The DSP, which handles much of the communications functions in a cell phone, is one of the few major parts of a cell phone that Intel does not offer. Smith said the project is on track and that Intel will have more to say later this year.

"It's being designed with wireless applications in mind and with the knowledge that such a thing as XScale exists," Smith said.

Smith would not detail Intel's plans for integrating components such as DSP, flash memory, XScale processor and baseband functions. But Smith and others have said in the past that integration is the key to Intel's ability to crack the wireless market.

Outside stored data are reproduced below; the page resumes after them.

theorem State.putInc_blank (h0 : bl .regs = true) (h1 : bl .tb = true) (s : State) (v : Nat) : State.blank bl (State.putInc s v) = State.blank bl s := by
  unfold State.putInc
  repeat' first
    | with_reducible rfl
    | (simp only [h0, h1, ↓State.setReg_blank, ↓State.putTb_blank, ↓blank_ite, ↓fst_ite, ite_self, implies_true]; done)
    | split
    | simp only [h0, h1, ↓State.setReg_blank, ↓State.putTb_blank, ↓blank_ite, ↓fst_ite, ite_self, implies_true]

theorem State.setSync_blank (h0 : bl .regs = true) (h1 : bl .tb = true) (s : State) (n : Nat) : State.blank bl (State.setSync s n) = State.blank bl s := by
  unfold State.setSync
  repeat' first
    | with_reducible rfl
    | (simp only [h0, h1, ↓State.setFld_blank, ↓State.putTb_blank, ↓State.putInc_blank, ↓State.log_blank, ↓blank_ite, ↓fst_ite, ite_self, implies_true]; done)
    | split
    | simp only [h0, h1, ↓State.setFld_blank, ↓State.putTb_blank, ↓State.putInc_blank, ↓State.log_blank, ↓blank_ite, ↓fst_ite, ite_self, implies_true]

theorem State.tbStop_blank (h0 : bl .regs = true) (h1 : bl .tb = true) (s : State) : State.blank bl (State.tbStop s) = State.blank bl s := by
  unfold State.tbStop
  repeat' first
    | with_reducible rfl
    | (simp only [h0, h1, ↓State.setSync_blank, ↓blank_ite, ↓fst_ite, ite_self, implies_true]; done)
    | split
    | simp only [h0, h1, ↓State.setSync_blank, ↓blank_ite, ↓fst_ite, ite_self, implies_true]

theorem State.onTdc_blank (h0 : bl .tdc = true) (s : State) (g : TdcState → TdcState) : State.blank bl (State.onTdc s g) = State.blank bl s := by
  unfold State.onTdc
  repeat' first
    | with_reducible rfl
    | (simp only [h0, ↓State.putTdc_blank, ↓blank_ite, ↓fst_ite, ite_self, implies_true]; done)
    | split
    | simp only [h0, ↓State.putTdc_blank, ↓blank_ite, ↓fst_ite, ite_self, implies_true]

theorem State.onUnit_blank (h0 : bl .tdc = true) (s : State) (u : Nat) (g : TdcUnit → TdcUnit) : State.blank bl (State.onUnit s u g) = State.blank bl s := by
  unfold State.onUnit
  repeat' first
    | with_reducible rfl
    | (simp only [h0, ↓State.onTdc_blank, ↓blank_ite, ↓fst_ite, ite_self, implies_true]; done)
    | split
    | simp only [h0, ↓State.onTdc_blank, ↓blank_ite, ↓fst_ite, ite_self, implies_true]

theorem State.measEnd_blank (h0 : bl .regs = true) (h1 : bl .tb = true) (h2 : bl .tdc = true) (s : State) (u : Nat) (t : Stamp) (stepped : Bool) : State.blank bl (State.measEnd s u t stepped) = State.blank bl s := by
  unfold State.measEnd
  repeat' first
    | with_reducible rfl
    | (simp only [h0, h1, h2, ↓State.count_blank, ↓State.log_blank, ↓State.onUnit_blank, ↓blank_ite, ↓fst_ite, ite_self, implies_true]; done)
    | split
    | simp only [h0, h1, h2, ↓State.count_blank, ↓State.log_blank, ↓State.onUnit_blank, ↓blank_ite, ↓fst_ite, ite_self, implies_true]

theorem State.dropEarly_blank (h0 : bl .regs = true) (h1 : bl .tdc = true) (s : State) (u : Nat) (t : Stamp) : State.blank bl (State.dropEarly s u t) = State.blank bl s := by
  unfold State.dropEarly
  repeat' first
    | with_reducible rfl
    | (simp only [h0, h1, ↓State.onUnit_blank, ↓State.count_blank, ↓blank_ite, ↓fst_ite, ite_self, implies_true]; done)
    | split
    | simp only [h0, h1, ↓State.onUnit_blank, ↓State.count_blank, ↓blank_ite, ↓fst_ite, ite_self, implies_true]

theorem State.measStop_blank (h0 : bl .regs = true) (h1 : bl .tb = true) (h2 : bl .tdc = true) (s : State) (u : Nat) (st : Stamp) (t : Stamp) : State.blank bl (State.measStop s u st t) = State.blank bl s := by
  unfold State.measStop
  repeat' first
    | with_reducible rfl
    | (simp only [h0, h1, h2, ↓State.count_blank, ↓State.onUnit_blank, ↓State.measEnd_blank, ↓blank_ite, ↓fst_ite, ite_self, implies_true]; done)
    | split
    | simp only [h0, h1, h2, ↓State.count_blank, ↓State.onUnit_blank, ↓State.measEnd_blank, ↓blank_ite, ↓fst_ite, ite_self, implies_true]

theorem State.unitTake_blank (h0 : bl .regs = true) (h1 : bl .tb = true) (h2 : bl .tdc = true) (s : State) (u : Nat) (t : Stamp) (i : UnitItem) : State.blank bl (State.unitTake s u t i) = State.blank bl s := by
  unfold State.unitTake
  repeat' first
    | with_reducible rfl
    | (simp only [h0, h1, h2, ↓State.measEnd_blank, ↓State.dropEarly_blank, ↓State.onUnit_blank, State.each_blank, ↓State.measStop_blank, ↓blank_ite, ↓fst_ite, ite_self, implies_true]; done)
    | split
    | simp only [h0, h1, h2, ↓State.measEnd_blank, ↓State.dropEarly_blank, ↓State.onUnit_blank, State.each_blank, ↓State.measStop_blank, ↓blank_ite, ↓fst_ite, ite_self, implies_true]
    | refine (State.each_blank _ _ _ ?_).trans ?_
    | intro _

theorem State.unitSettle_blank (h0 : bl .regs = true) (h1 : bl .tb = true) (h2 : bl .tdc = true) (s : State) (u : Nat) (limit : Stamp) : State.blank bl (State.unitSettle s u limit) = State.blank bl s := by
  unfold State.unitSettle
  repeat' first
    | with_reducible rfl
    | (simp only [h0, h1, h2, ↓State.onUnit_blank, State.each_blank, ↓State.unitTake_blank, ↓State.dropEarly_blank, ↓blank_ite, ↓fst_ite, ite_self, implies_true]; done)
    | split
    | simp only [h0, h1, h2, ↓State.onUnit_blank, State.each_blank, ↓State.unitTake_blank, ↓State.dropEarly_blank, ↓blank_ite, ↓fst_ite, ite_self, implies_true]
    | refine (State.each_blank _ _ _ ?_).trans ?_
    | intro _

theorem State.tdcStop_blank (h0 : bl .regs = true) (h1 : bl .tb = true) (h2 : bl .tdc = true) (s : State) : State.blank bl (State.tdcStop s) = State.blank bl s := by
  unfold State.tdcStop
  repeat' first
    | with_reducible rfl
    | (simp only [h0, h1, h2, State.each_blank, ↓State.unitSettle_blank, ↓State.measEnd_blank, ↓State.onUnit_blank, ↓blank_ite, ↓fst_ite, ite_self, implies_true]; done)
    | split
    | simp only [h0, h1, h2, State.each_blank, ↓State.unitSettle_blank, ↓State.measEnd_blank, ↓State.onUnit_blank, ↓blank_ite, ↓fst_ite, ite_self, implies_true]
    | refine (State.each_blank _ _ _ ?_).trans ?_
    | intro _

theorem State.clearStep_blank (h0 : bl .regs = true) (h1 : bl .tb = true) (s : State) : State.blank bl (State.clearStep s) = State.blank bl s := by
  unfold State.clearStep
  repeat' first
    | with_reducible rfl
    | (simp only [h0, h1, ↓State.setBit_blank, ↓State.putTb_blank, ↓blank_ite, ↓fst_ite, ite_self, implies_true]; done)
    | split
    | simp only [h0, h1, ↓State.setBit_blank, ↓State.putTb_blank, ↓blank_ite, ↓fst_ite, ite_self, implies_true]

theorem State.publish_blank (h0 : bl .out = true) (h1 : bl .regs = true) (h2 : bl .tb = true) (h3 : bl .mem = true) (h4 : bl .host = true) (s : State) (e : LogPend) : State.blank bl (State.publish s e) = State.blank bl s := by
  unfold State.publish
  repeat' first
    | with_reducible rfl
    | (simp only [h0, h1, h2, h3, h4, ↓State.hwrite_blank, ↓State.putTb_blank, ↓State.setReg_blank, ↓State.count_blank, ↓State.eqLog_blank, ↓blank_ite, ↓fst_ite, ite_self, implies_true]; done)
    | split
    | simp only [h0, h1, h2, h3, h4, ↓State.hwrite_blank, ↓State.putTb_blank, ↓State.setReg_blank, ↓State.count_blank, ↓State.eqLog_blank, ↓blank_ite, ↓fst_ite, ite_self, implies_true]

theorem State.publishWindow_blank (h0 : bl .out = true) (h1 : bl .regs = true) (h2 : bl .tb = true) (h3 : bl .mem = true) (h4 : bl .host = true) (s : State) (es : List LogPend) : State.blank bl (State.publishWindow s es) = State.blank bl s := by
  unfold State.publishWindow
  repeat' first
    | with_reducible rfl
    | (simp only [h0, h1, h2, h3, h4, State.each_blank, ↓State.publish_blank, ↓State.count_blank, ↓blank_ite, ↓fst_ite, ite_self, implies_true]; done)
    | split
    | simp only [h0, h1, h2, h3, h4, State.each_blank, ↓State.publish_blank, ↓State.count_blank, ↓blank_ite, ↓fst_ite, ite_self, implies_true]
    | refine (State.each_blank _ _ _ ?_).trans ?_
    | intro _

theorem State.closeWindow_blank (h0 : bl .out = true) (h1 : bl .regs = true) (h2 : bl .tb = true) (h3 : bl .mem = true) (h4 : bl .host = true) (s : State) (e : Nat) (k : Nat) : State.blank bl (State.closeWindow s e k) = State.blank bl s := by
  unfold State.closeWindow
  repeat' first
    | with_reducible rfl
    | (simp only [h0, h1, h2, h3, h4, ↓State.putTb_blank, ↓State.publishWindow_blank, ↓blank_ite, ↓fst_ite, ite_self, implies_true]; done)
    | split
    | simp only [h0, h1, h2, h3, h4, ↓State.putTb_blank, ↓State.publishWindow_blank, ↓blank_ite, ↓fst_ite, ite_self, implies_true]

theorem State.closeWindows_blank (h0 : bl .out = true) (h1 : bl .regs = true) (h2 : bl .tb = true) (h3 : bl .mem = true) (h4 : bl .host = true) (s : State) (e : Nat) (k : Nat) (a3 : Nat) : State.blank bl (State.closeWindows s e k a3) = State.blank bl s := by
  induction a3 generalizing s with
  | zero => unfold State.closeWindows; first | rfl | (split <;> rfl)
  | succ k ih =>
    unfold State.closeWindows
    repeat' first
      | with_reducible rfl
      | (simp only [h0, h1, h2, h3, h4, ↓State.closeWindow_blank, ↓blank_ite, ↓fst_ite, ite_self, implies_true, ↓ih]; done)
      | split
      | simp only [h0, h1, h2, h3, h4, ↓State.closeWindow_blank, ↓blank_ite, ↓fst_ite, ite_self, implies_true, ↓ih]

"The more total building blocks a company has, the more they can integrate a total solution," Smith said at the company's analyst meeting in April. "Our objective is to deliver a fully integrated silicon solution...We're in a position to do a very high level of integration."

Already this year Intel has said it will spend up to $2 billion during the next few years to increase its production of flash memory and announced a deal with Mitsubishi Electric to work on chips for third-generation cell phones.

Intel executives said XScale is designed to shift some work from the DSP to the main processor but added that the chip is not designed to replace the DSP.

"You can do a smarter load balancing between the DSP" and the processor with XScale, said Hans Geyer, a vice president who heads Intel's cellular communications division.

Although the current generation of StrongArm chips is made at a former Digital Equipment plant in Massachussets, the XScale chips will be made with standard Intel manufacturing processes.